> _Task statement_:
Output range, inclusive: from the line containing "host (mode dev : Nat)" to the line containing "Option (List Byte))". Restate those lines from the data below word for word and only those.

> _Raw data_:
/-- How an access reaches memory, by its address (R17, R22): own or a peer's local memory, or the aperture and access mode of
its leaf entry; for host and peer memory also the partition device, which holds its own copies of mode-10 lines (R128). -/
inductive Space where
  | local_ (h : Nat)
  | device (mode : Nat)
  | near (mode : Nat)
  | host (mode dev : Nat)
  | peer (mode dev : Nat)
  deriving DecidableEq, Repr

/-- Where an access goes: its space and the location key of its first byte. -/
structure Loc where
  space : Space
  at_   : Nat
  deriving DecidableEq, Repr

/-- What an entry of a post queue is (R128, R133). -/
inductive PKind where
  /-- A load of n bytes; the bytes once it is satisfied (R135). -/
  | load (n : Nat) (val : Option (List Byte))
  /-- A write of bytes. -/
  | store (b : List Byte)
  /-- An atomic. -/
  | atomic (op : AtomicOp) (reply : Reply)
  /-- An atomic that has been merged in the fabric (R384). -/
  | sent (op : AtomicOp) (reply : Reply)
  /-- An atomic that has been performed, and the writes its reply makes when it arrives. -/
  | acked (op : AtomicOp) (ws : List RegWrite)
  /-- A tagged operation (R145). -/
  | tagged (op : TagOp)
  /-- A fence (R138). -/
  | fence
  /-- A write of n bytes that are not known yet (R263, R264). -/
  | later (n : Nat)
  /-- A `bacq` that waits: an acquire that is not satisfied (R126). -/
  | bacq
  /-- A `vspld`, or a `vspst` (`wr`), that has not read all it needs of its block: it may touch the n bytes from its header on and the
  further ranges that it named at issue (R21, R133, R247). -/
  | sparse (wr : Bool) (n : Nat) (more : List (Nat × Nat))
  deriving DecidableEq, Repr

/-- An entry of a post queue: the instruction it belongs to, its sem and scope, its location and kind, and for an atomic the
core cycle at which its watchdog fires (R389, R391). -/
structure PEntry where
  id    : Nat
  sem   : BitVec 2
  scope : Word
  loc   : Loc
  kind  : PKind
  due   : Nat := 0
  deriving DecidableEq, Repr

/-- What an outstanding instruction still lacks before it may complete (R69). -/
inductive Pend where
  /-- Nothing: its results are computed. -/
  | ready
  /-- Its loads, each a post-queue entry; their bytes in order build the destination. -/
  | loads (dest : Dest)
  /-- Its atomic's reply (R279). -/
  | reply
  /-- Its tagged operation's step (R275). -/
  | tag (dest : Dest)
  /-- A `bacq` of a buffer (R293). -/
  | bacq (id : Nat)
  /-- A `vspld`, or a `vspst` of a value, at its block and first element index, and the bytes that it has read of the block so far: its
  header, the mask bytes, the slots (R247). -/
  | sparse (o : VSpOps) (val : Option Vec) (at_ i0 : Nat) (got : List Byte)
  /-- Its writes have performed (R278). -/
  | writes
  /-- Acceptance of the last of its events by the destination (R84): its entries of the send queue bear its serial number. -/
  | events
  /-- A `pennant` whose markers enter the send queue once the release condition holds (R150, R300). -/
  | pennants (evs : List Word)
  /-- A fence's condition (R138). -/
  | fence
  /-- The planes of its gang (R103). -/
  | planes
  deriving DecidableEq, Repr

/-- An outstanding long-latency instruction (R69): its serial number, its pc, how many further instructions may issue in its
window, the registers it uses, the writes it makes at completion, and what it lacks. -/
structure Outst where
  id     : Nat
  pc     : Word
  left   : Nat
  uses   : List RegUse
  writes : List RegWrite
  pend   : Pend
  deriving DecidableEq, Repr

/-- A trap waiting for the context's outstanding instructions (R219). -/
structure PendTrap where
  /-- The serial number of the trapping instruction: of several, the earliest enters. -/
  id   : Nat
  code : Nat
  fpc  : Word
  rpc  : Word
  addr : Word
  info : Word
  deriving DecidableEq, Repr

/-- A copy batch (R124): operations that have not ended, and whether any wrote global memory. -/
structure Batch where
  ops    : List Nat
  global : Bool
  deriving DecidableEq, Repr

> _Response box_:
  | host (mode dev : Nat)
  | peer (mode dev : Nat)
  deriving DecidableEq, Repr

/-- Where an access goes: its space and the location key of its first byte. -/
structure Loc where
  space : Space
  at_   : Nat
  deriving DecidableEq, Repr

/-- What an entry of a post queue is (R128, R133). -/
inductive PKind where
  /-- A load of n bytes; the bytes once it is satisfied (R135). -/
  | load (n : Nat) (val : Option (List Byte))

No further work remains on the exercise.